====== Exercise input ======
-- ==== Sys2Proof/Word.lean ====
section
/-! DEFINITION. The bit-vector widths the spec works with (00_scope.md rules R6 and R7: registers are 32 bits, header
fields 16 and 8 bits, and every integer is unsigned). -/

namespace Sys2Proof

/-- A `u8`: one byte of a frame or a buffer (R8). -/
abbrev Byte := BitVec 8

/-- A `u16`: a header field, a transaction id, the CRC register (R7). -/
abbrev Half := BitVec 16

/-- A 32-bit register or command word (R6, R79). -/
abbrev Word := BitVec 32

end Sys2Proof
end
======
> **Assignment**
Search the entries for the word "abbrev" and report how many lines contain it, as a bare number.

> **Problem solution**
3